Le siècle d’or : La Célestine, de Fernando de Rojas, et Don Juan, de Tirso de Molina , mise en scène Christian Schiaretti
Entre Rojas et Tirso de Molina, un bon siècle où se forge la grande dramaturgie espagnole. À eux deux, ils ont inventé rien moins que La Célestine, et Don Juan: deux personnages fondateurs du théâtre européen… D’un côté, une « mauvaise femme », entremetteuse, ancienne prostituée, un peu sorcière, un peu médecin, un peu prêteuse sur gages.

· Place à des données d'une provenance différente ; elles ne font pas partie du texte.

-- ==== Sys2Proof/Machine/JournalOps.lean ====
section
/-! DEFINITION. Sys2Proof/Machine/JournalOps.lean: handing records to the journal, slots and sequence numbers, when a compaction
starts, what a failed or refused journal program does to the records, and the snapshot of a compaction (R139 to R141). -/

namespace Sys2Proof.Machine

def journalSlots : Nat := 2048
def slotsPerPage : Nat := 16
def pendingMax : Nat := 16

/-- The physical page of a slot (R139). -/
def slotPage (block slot : Nat) : Nat := blockPages * block + slot / slotsPerPage

/-- The journal block that is not active. -/
def otherBlock (d : Directory) : Nat := 1 - d.active

/-- A record can be handed over now: outside a compaction while a slot remains and nothing is pending (R139), in one while
the pending list holds fewer than 16 (R141). -/
def journalRoom (s : State) : Bool :=
  match s.dir.comp.state with
  | .none => s.dir.pending.isEmpty && s.dir.nextSlot < journalSlots
  | .clearing | .writing => s.dir.pending.length < pendingMax

/-- A record receives the next slot and the next sequence number (R139). -/
def giveSlot (r : JRec) (who : Who) (d : Directory) : Directory :=
  { d with
    slotted := d.slotted ++
      [{ block := d.active, slot := d.nextSlot, seq := d.nextSeq, record := r, who := who, flying := false }]
    nextSlot := d.nextSlot + 1
    nextSeq := d.nextSeq + 1
    comp := { d.comp with paused := false } }

/-- Slots that remain in the active block (R140). -/
def freeSlots (d : Directory) : Nat := journalSlots - d.nextSlot

/-- Fewer free slots than this start a compaction (R140). -/
def compactBelow : Nat := 64

/-- A compaction is to start (R140): fewer than 64 slots are free, the monitor is in NORMAL, and neither a compaction nor ERASE_ALL
is in progress. An abandoned one waits for the next slot given, unless no slot remains (R141). -/
def compactionDue (s : State) : Bool :=
  s.dir.comp.state = .none && s.ready && isNormal s && s.dir.eraseAll.isNone && freeSlots s.dir < compactBelow &&
    (!s.dir.comp.paused || journalSlots ≤ s.dir.nextSlot)

/-- A compaction that is to start becomes CLEARING (R140 step 1). -/
def startCompaction (s : State) : State :=
  s.onDir fun d => if compactionDue s then { d with comp := { Compaction.initial with state := .clearing } } else d

/-- A record receives the next slot, or in a compaction a place at the end of the pending list (R139, R140 step 1). -/
def takeRecord (r : JRec) (who : Who) (d : Directory) : Directory :=
  match d.comp.state with
  | .none => giveSlot r who d
  | .clearing | .writing => { d with pending := d.pending ++ [(r, who)] }

/-- A record is handed to the Directory Manager (R139, R140 step 1). The slot that leaves fewer than 64 free starts the compaction at
once, so that the next record handed goes to the pending list (R139). -/
def hand (r : JRec) (who : Who) (s : State) : State := startCompaction (s.onDir (takeRecord r who))

/-- The records of the pending list receive slots while any remain (R140 step 6, R141). -/
def givePending : Nat → Directory → Directory
  | 0, d => d
  | n + 1, d =>
    match d.pending with
    | [] => d
    | (r, who) :: rest =>
      if d.nextSlot < journalSlots then givePending n (giveSlot r who { d with pending := rest }) else d

def givePendingAll (d : Directory) : Directory := givePending d.pending.length d

/-! ## Placing records after a failure -/

/-- The first slot of the first page of a block at or after page `page` (of 128) that is not retired. -/
def firstSlotFrom (retired : List Nat) (block page : Nat) : Option Nat :=
  ((List.range blockPages).find? fun i => page ≤ i && !retired.contains (blockPages * block + i)).map (slotsPerPage * ·)

/-- The slot after `slot`; the snapshot passes over retired pages (R141). -/
def slotAfter (retired : List Nat) (pass : Bool) (block slot : Nat) : Nat :=
  let n := slot + 1
  if pass && n % slotsPerPage = 0 then (firstSlotFrom retired block (n / slotsPerPage)).getD journalSlots else n

/-- Slots for records in their order, from `slot`; none if the block has too few. -/
def layOut (retired : List Nat) (pass : Bool) (block : Nat) : Nat → List Slotted → Option (List Slotted)
  | _, [] => some []
  | slot, x :: xs =>
    if slot < journalSlots then
      (layOut retired pass block (slotAfter retired pass block slot) xs).map
        ({ x with block := block, slot := slot, flying := false } :: ·)
    else none

def lastSlot (xs : List Slotted) : Option Nat := xs.getLast?.map fun x => x.slot

/-- An abandoned compaction (R141): the old block stays active and the pending records receive slots in it while any
remain; it starts again at the next slot given, or at once when no slot remains. The sequence numbers that records of its
snapshot took stay used (log 52). -/
def abandonCompaction (d : Directory) : Directory :=
  let d := { d with slotted := d.slotted.filter fun x => x.who ≠ .snapshot
                    comp := { Compaction.initial with all := false } }
  let d := givePendingAll d
  { d with comp := { d.comp with paused := d.nextSlot < journalSlots } }

/-- A journal program of page `page` failed: the records it carried and every slotted record after them move on (R139). Where
the later pages have too few slots for them all, all go to the pending list (log 41). A slot given lets an abandoned compaction
start again (R141). -/
def moveOn (retired : List Nat) (page : Nat) (d : Directory) : Directory :=
  let block := page / blockPages
  match d.comp.state with
  | .writing =>
    match firstSlotFrom retired block (page % blockPages + 1) with
    | none => abandonCompaction d
    | some slot =>
      match layOut retired true block slot d.slotted with
      | some xs => { d with slotted := xs }
      | none => abandonCompaction d
  | .none | .clearing =>
    match firstSlotFrom retired block (page % blockPages + 1) with
    | some slot =>
      match layOut retired false block slot d.slotted with
      | some xs =>
        { d with slotted := xs, nextSlot := slot + xs.length
                 comp := { d.comp with paused := d.comp.paused && xs.isEmpty } }
      | none =>
        { d with slotted := [], pending := d.slotted.map (fun x => (x.record, x.who)) ++ d.pending, nextSlot := journalSlots }
    | none =>
      { d with slotted := [], pending := d.slotted.map (fun x => (x.record, x.who)) ++ d.pending, nextSlot := journalSlots }

/-- Slots and sequence numbers for records in their order, the lowest of those that stood before (R139, HOLDUP). -/
def repack (slots : List (Nat × BitVec 32)) (xs : List Slotted) : List Slotted :=
  List.zipWith (fun p x => { x with slot := p.1, seq := p.2, flying := false }) slots xs

/-- A journal program was refused by the holdup test: `keep` are the slotted records that it did not carry (R139). A record that
takes a slot given back is no slot given to it, so an abandoned compaction goes on waiting for one (R141, log 52). -/
def giveBack (keep : List Slotted) (d : Directory) : Directory :=
  let all := d.slotted.map fun x => (x.slot, x.seq)
  let xs := repack all keep
  let next := match xs.getLast? with
    | some x => (x.slot + 1, x.seq + 1)
    | none => all.headD (d.nextSlot, d.nextSeq)
  { d with slotted := xs, nextSlot := next.1, nextSeq := next.2 }

/-! ## The snapshot (R140 steps 3 to 5) -/

/-- A list in groups of `n`. -/
def groupsOf {α : Type} (n : Nat) : Nat → List α → List (List α)
  | 0, _ => []
  | fuel + 1, xs => if xs.isEmpty then [] else xs.take n :: groupsOf n fuel (xs.drop n)

/-- The head page of a capture as it stands: the engine's for the capture in progress. -/
def headNow (s : State) (e : DirEntry) : Option Nat := (shown s e).head

def sectionRecord (head : Option Nat) (x : SecEntry) : JRec :=
  match x.status with
  | .inProgress | .interrupted => .sectionBegin x.cap x.index x.entry x.kind x.first x.start head
  | _ => .sectionDone x.cap x.index x.entry x.kind x.status x.len x.first x.pages x.gaps head

/-- The runs of blocks in a block list, each with its position; the places between them hold none (log 65). -/
def blockRuns (position : Nat) : List (Option Nat) → List (Nat × List Nat)
  | [] => []
  | none :: xs => blockRuns (position + 1) xs
  | some b :: xs =>
    match blockRuns (position + 1) xs with
    | [] => [(position, [b])]
    | (q, bl) :: rest => if q = position + 1 then (position, b :: bl) :: rest else (position, [b]) :: (q, bl) :: rest

/-- The BLOCK_LIST records of a capture: up to 12 blocks each, at their positions (R138). -/
def blockLists (e : DirEntry) : List JRec :=
  (blockRuns 0 e.blocks).flatMap fun r => (groupsOf 12 6 r.2).mapIdx fun i bl => .blockList e.cap (r.1 + 12 * i) bl

/-- A capture's records in a snapshot. -/
def captureRecords (s : State) (e : DirEntry) : List JRec :=
  let head := headNow s e
  let closed : Bool := e.state = .closed
  [.captureOpen e.cap e.trig e.first e.epoch.isSome e.openTime (e.epoch.getD 0)] ++ blockLists e ++
    (sectionsOf s.dir e).map (sectionRecord head) ++
    [.captureSummary e.cap closed (if closed then e.outcome else none) e.trig (e.closeTime.getD 0) head e.held e.slots]

/-- The records of the retired tables. -/
def retiredRecords (s : State) : List JRec :=
  (groupsOf 4 64 s.store.retPages).map JRec.retirePage ++ s.store.retBlocks.map fun x => .retireBlock x.1 x.2

/-- The snapshot records between CHECKPOINT_BEGIN and CHECKPOINT_END; those of ERASE_ALL hold the retired tables alone. -/
def snapshotRecords (s : State) : List JRec :=
  retiredRecords s ++
    if s.dir.comp.all then []
    else (entriesByCap s.dir).flatMap (captureRecords s) ++
      s.dir.map.map fun m => .relocate m.source m.pool m.poisoned

/-- Records of the snapshot with sequence numbers from `seq`. -/
def numbered (seq : BitVec 32) (rs : List JRec) : List Slotted :=
  rs.mapIdx fun i r =>
    { block := 0, slot := 0, seq := seq + BitVec.ofNat 32 i, record := r, who := .snapshot, flying := false }

/-- Compaction becomes WRITING: the snapshot is taken and its records are appended in the other block (R140 steps 3 to 5). One that
does not fit is abandoned before its records take sequence numbers (log 52). -/
def beginSnapshot (s : State) : State :=
  let d := s.dir
  let body := snapshotRecords s
  let last := if d.comp.all then 0 else d.lastCap
  let rs := [.checkpointBegin (d.gen + 1) last] ++ body ++ [.checkpointEnd (d.gen + 1) body.length]
  let xs := numbered d.nextSeq rs
  let placed :=
    match firstSlotFrom s.store.retPages (otherBlock d) 0 with
    | none => none
    | some slot => layOut s.store.retPages true (otherBlock d) slot xs
  s.onDir fun d =>
    match placed with
    | some ys =>
      { d with slotted := ys, nextSeq := d.nextSeq + BitVec.ofNat 32 rs.length
               comp := { d.comp with state := .writing, last := last, count := body.length } }
    | none => abandonCompaction d

/-- CHECKPOINT_END is accepted at slot `slot` (R140 step 6). -/
def finishCompaction (gen : BitVec 32) (slot : Nat) (s : State) : State :=
  let count := s.dir.comp.count
  let s := s.onDir fun d =>
    givePendingAll { d with active := otherBlock d, gen := gen, nextSlot := slot + 1, comp := Compaction.initial }
  post .directory evJournalCompacted [gen.toNat, count] s

/-! ## Groups of records in one page (R130) -/

/-- A slotted record that a journal program may carry now; those of a snapshot returned with HOLDUP wait (R116). -/
def mayCarry (d : Directory) : Bool := !d.comp.held

/-- The page of the oldest pending record. -/
def journalPage (d : Directory) : Option Nat :=
  if mayCarry d then d.slotted.head?.map fun x => slotPage x.block x.slot else none

def inPage (page : Nat) (x : Slotted) : Bool := slotPage x.block x.slot = page

/-- The records that a journal program of a page carries. -/
def carried (page : Nat) (d : Directory) : List Slotted := d.slotted.filter (inPage page)

/-- A record of the close class (R111). -/
def closeClass (x : Slotted) : Bool :=
  x.who = .engine && match x.record with
    | .captureOpen .. | .sectionDone .. | .captureClose .. => true
    | _ => false

/-- The content of a journal program: each record in its slot and all ones elsewhere (R130). -/
def journalContent (xs : List Slotted) : List Byte :=
  (List.range slotsPerPage).flatMap fun i =>
    match xs.find? fun x => x.slot % slotsPerPage = i with
    | some x => slotBytes x.seq x.record
    | none => List.replicate 32 0xFF

end Sys2Proof.Machine
end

On la retrouvera à l’arrière-plan dans le personnage de la vieille de l’École des femmes (on n’échappe pas à Molière, qui débute au milieu du XVIIe siècle, au moment où meurt Tirso de Molina), et dans les « marchandes à la toilette » des romans de Balzac, et jusqu’à Zola, puis chez la Mère Courage de Brecht.

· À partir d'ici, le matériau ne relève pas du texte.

-- ==== Sys2Proof/Machine/Streams.lean ====
section
/-! DEFINITION. Sys2Proof/Machine/Streams.lean: the stream channels: receiving, completing and offering records, and the
commands SYNC_ASSERT, SYNC_RELEASE, STREAM_STALL and CLK_RISING_EDGE (chapter 3). -/

namespace Sys2Proof.Machine

def fifoMax : Nat := 16384
def wordsMax : Nat := 256
def stallUs : Nat := 10000

/-- The bytes held (R39). -/
def StreamChan.bytesHeld (c : StreamChan) : Nat := (c.fifo.map StreamRec.size).sum

/-- The record that SYNC opens (R32). -/
def openAssembly (now : PartTime) (cfg : StreamCfg) : Assembly :=
  { arrival := now.setWidth 32, paired := cfg.mode = .paired, packed := cfg.packing, words := [], frameCount := 0
    truncated := false, held := none, word := 0, bits := 0, lastEdge := now }

/-- Two words to a container, the earlier one low (R38). -/
def packWords : List (BitVec 32) → List (BitVec 32)
  | [] => []
  | [a] => [a]
  | a :: b :: rest => (a ||| (b <<< 16)) :: packWords rest

/-- The containers of a record (R38). -/
def containersOf (packed : Bool) (ws : List (BitVec 32)) : List (BitVec 32) := if packed then packWords ws else ws

/-- Some bit of a frame has been delivered and its last word is not complete (R35). -/
def Assembly.incomplete (a : Assembly) : Bool := a.bits ≠ 0 || a.held.isSome

/-- A completed frame: counted, and its words appended while they fit in 256 (R33, R37). -/
def Assembly.frame (a : Assembly) (ws : List (BitVec 32)) : Assembly :=
  let a := { a with frameCount := min (a.frameCount + 1) 65535, held := none, word := 0, bits := 0 }
  if a.words.length + ws.length ≤ wordsMax then { a with words := a.words ++ ws } else { a with truncated := true }

/-- One bit delivered (R33). -/
def Assembly.bit (a : Assembly) (wordLen : Nat) (now : PartTime) (da db : Bool) : Assembly :=
  let lane := if a.paired && a.held.isSome then db else da
  let a := { a with word := setBit a.word (wordLen - 1 - a.bits) lane, bits := a.bits + 1, lastEdge := now }
  if a.bits < wordLen then a
  else if a.paired then
    match a.held with
    | none => { a with held := some a.word, word := 0, bits := 0 }
    | some first => a.frame [first, a.word]
  else a.frame [a.word]

/-- The completed record (3.3). -/
def Assembly.record (a : Assembly) (ch : Fin 4) (syncError : Bool) : StreamRec :=
  { arrival := a.arrival, wordCount := a.words.length, dropsBefore := 0, syncError := syncError, truncated := a.truncated
    packed := a.packed, paired := a.paired, channel := ch, frameCount := a.frameCount
    containers := containersOf a.packed a.words }

def StreamChan.fits (c : StreamChan) (r : StreamRec) : Bool := c.bytesHeld + r.size ≤ fifoMax

/-- A record that fits is appended with the pending drop count (R40). -/
def StreamChan.append (c : StreamChan) (r : StreamRec) : StreamChan :=
  { c with fifo := c.fifo ++ [{ r with dropsBefore := min c.pendDrops 65535 }], pendDrops := 0 }

/-- The oldest records are removed, one at a time, until `size` bytes fit (R41). -/
def ageFifo (size : Nat) : List StreamRec → List StreamRec
  | [] => []
  | x :: xs => if ((x :: xs).map StreamRec.size).sum + size ≤ fifoMax then x :: xs else ageFifo size xs

def StreamChan.age (c : StreamChan) (r : StreamRec) : StreamChan :=
  let kept := ageFifo r.size c.fifo
  { c with fifo := kept, aged := satAdd c.aged (c.fifo.length - kept.length) }

/-- A record entered the FIFO of a channel: a quiet period of its section ends (R89). -/
def endQuiet (ch : Fin 4) (s : State) : State :=
  match gathering s with
  | some (_, _, e) =>
    if e.kind = .stream && e.chan = some ch then s.onSection fun sec => { sec with quietAt := none } else s
  | none => s

/-- A record that does not fit on a claimed channel is dropped (R42). -/
def dropRecord (ch : Fin 4) (cl : Claim) (r : StreamRec) (s : State) : State :=
  let s := s.onStream ch fun c => { c with overrun := satInc c.overrun, pendDrops := satInc c.pendDrops }
  if (s.streams[ch]).noticed = cl.capture then s
  else
    raise .streamOverrun (post (.stream ch) evStreamOverrun [cl.capture, r.size]
      (s.onStream ch fun c => { c with noticed := cl.capture }))

/-- A completed record is offered to the FIFO (R40 to R42). -/
def offerRecord (ch : Fin 4) (r : StreamRec) (s : State) : State :=
  let s := s.onStream ch fun c => { c with received := satInc c.received }
  let c := s.streams[ch]
  if c.fits r then endQuiet ch (s.onStream ch fun c => c.append r)
  else match c.claim with
    | some cl => dropRecord ch cl r s
    | none => endQuiet ch (s.onStream ch fun c => (c.age r).append r)

/-- The record in assembly is completed (R34 to R36); the receiver then stands in `next`. -/
def completeRecord (ch : Fin 4) (stall : Bool) (next : RxState) (s : State) : State :=
  match (s.streams[ch]).assembly with
  | none => s
  | some a =>
    let err := stall || a.incomplete
    let s := s.onStream ch fun c => { c with assembly := none, rx := next }
    let s := if err then s.onStream ch fun c => { c with syncErrors := satInc c.syncErrors } else s
    let s := if err then post (.stream ch) evFrameSyncError [a.words.length, (s.streams[ch]).syncErrors] s else s
    offerRecord ch (a.record ch err) s

/-! ## The commands -/

def syncLevel (ch : Fin 4) (b : Bool) (s : State) : State := s.onPins fun p => { p with sync := setBit p.sync ch.val b }

/-- SYNC is asserted (R32). -/
def syncAsserted (ch : Fin 4) (s : State) : State :=
  match (s.streams[ch]).rx with
  | .idle =>
    s.onStream ch fun c => { c with rx := .receiving, assembly := some (openAssembly s.time s.settings.stream[ch]) }
  | .disabled | .receiving | .waitRelease => s

def execSyncAssert (ch : Fin 4) (s : State) : Host.Outcome State Fault Refusal :=
  .next (whenPowered (syncAsserted ch) (syncLevel ch true s))

/-- SYNC is released (R32, R34, R35). -/
def syncReleased (ch : Fin 4) (s : State) : State :=
  match (s.streams[ch]).rx with
  | .receiving => completeRecord ch false .idle s
  | .waitRelease => s.onStream ch fun c => { c with rx := .idle }
  | .disabled | .idle => s

def execSyncRelease (ch : Fin 4) (s : State) : Host.Outcome State Fault Refusal :=
  .next (whenPowered (syncReleased ch) (syncLevel ch false s))

/-- The 10 ms without an edge have run out (R36, log 2). -/
def stallDue (ch : Fin 4) (s : State) : Bool :=
  (s.streams[ch]).rx = .receiving &&
    match (s.streams[ch]).assembly with
    | some a => reached s.time (after a.lastEdge stallUs)
    | none => false

/-- The stall completes the record; SYNC still asserted leaves the receiver waiting for its release (R36). -/
def streamStalled (ch : Fin 4) (s : State) : State :=
  if stallDue ch s then completeRecord ch true (if s.pins.sync.getLsbD ch.val then .waitRelease else .idle) s else s

def execStreamStall (ch : Fin 4) (s : State) : Host.Outcome State Fault Refusal := .next (whenPowered (streamStalled ch) s)

/-- A rising edge of CLK (R33, R37). -/
def clkEdge (ch : Fin 4) (da db : Bool) (s : State) : State :=
  if (s.streams[ch]).rx = .receiving then
    s.onStream ch fun c =>
      match c.assembly with
      | none => c
      | some a =>
        let b := a.bit (s.settings.stream[ch]).wordLen s.time da db
        { c with assembly := some b
                 truncated := if b.truncated && !a.truncated then satInc c.truncated else c.truncated }
  else s

def execClkRisingEdge (ch : Fin 4) (da db : Bool) (s : State) : Host.Outcome State Fault Refusal :=
  .next (whenPowered (clkEdge ch da db) s)

end Sys2Proof.Machine
end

Très intéressante, cette femme : aucun sens moral, mais celui des affaires, l’obsession des (anciens ?) pauvres pour le moindre gain, dangereuse, bouffonne, vieille mais pétant d’énergie, se jouant de la religion mais croyant dur comme fer à la Vierge Marie et à tous les saints, et d’une vitalité inépuisable… Elle remplit intégralement la profession misogyne de Simpronio sur les femmes: « coquettes, changeantes, menteuses, sans âme » ; bref au moins « mille et trois » vices et défauts et un chapitre « à durer jusqu’au soir », mais elle la remplit avec panache, en hardie revancharde, et se relève de toutes les chutes, avec le courage d’assumer ses instants de faiblesse. Peut-être est-ce là la touche moderne donnée par la mise en scène; même contre deux hommes, elle est proprement in-tuable. Elle tire à elle la Tragédie de Calixte et Mélibée. Calixte a été ébloui par la vue de Mélibée, Mélibée et sa vertu ont été choquées par l’aveu de Calixte, celui-ci a recours à la Célestine qui verse le poison des douces paroles dans l’oreille de Mélibée (où l’on voit que « les enfants se font par l’oreille »), et le coup est fait, l’amour et le désir sont plantés dans les corps, pour une lourde cassette et une chaîne d’or dont périra la sorcière. San doute, son art dans la contagion du mal y est pour quelque chose : bien fait, ses leçons d’immoralité ont été trop bien écoutées. À la fin de la pièce, tous les méchants sont tués, ainsi que les amoureux trop pressés : à escalader les murs des jardins, on tombe parfois de haut.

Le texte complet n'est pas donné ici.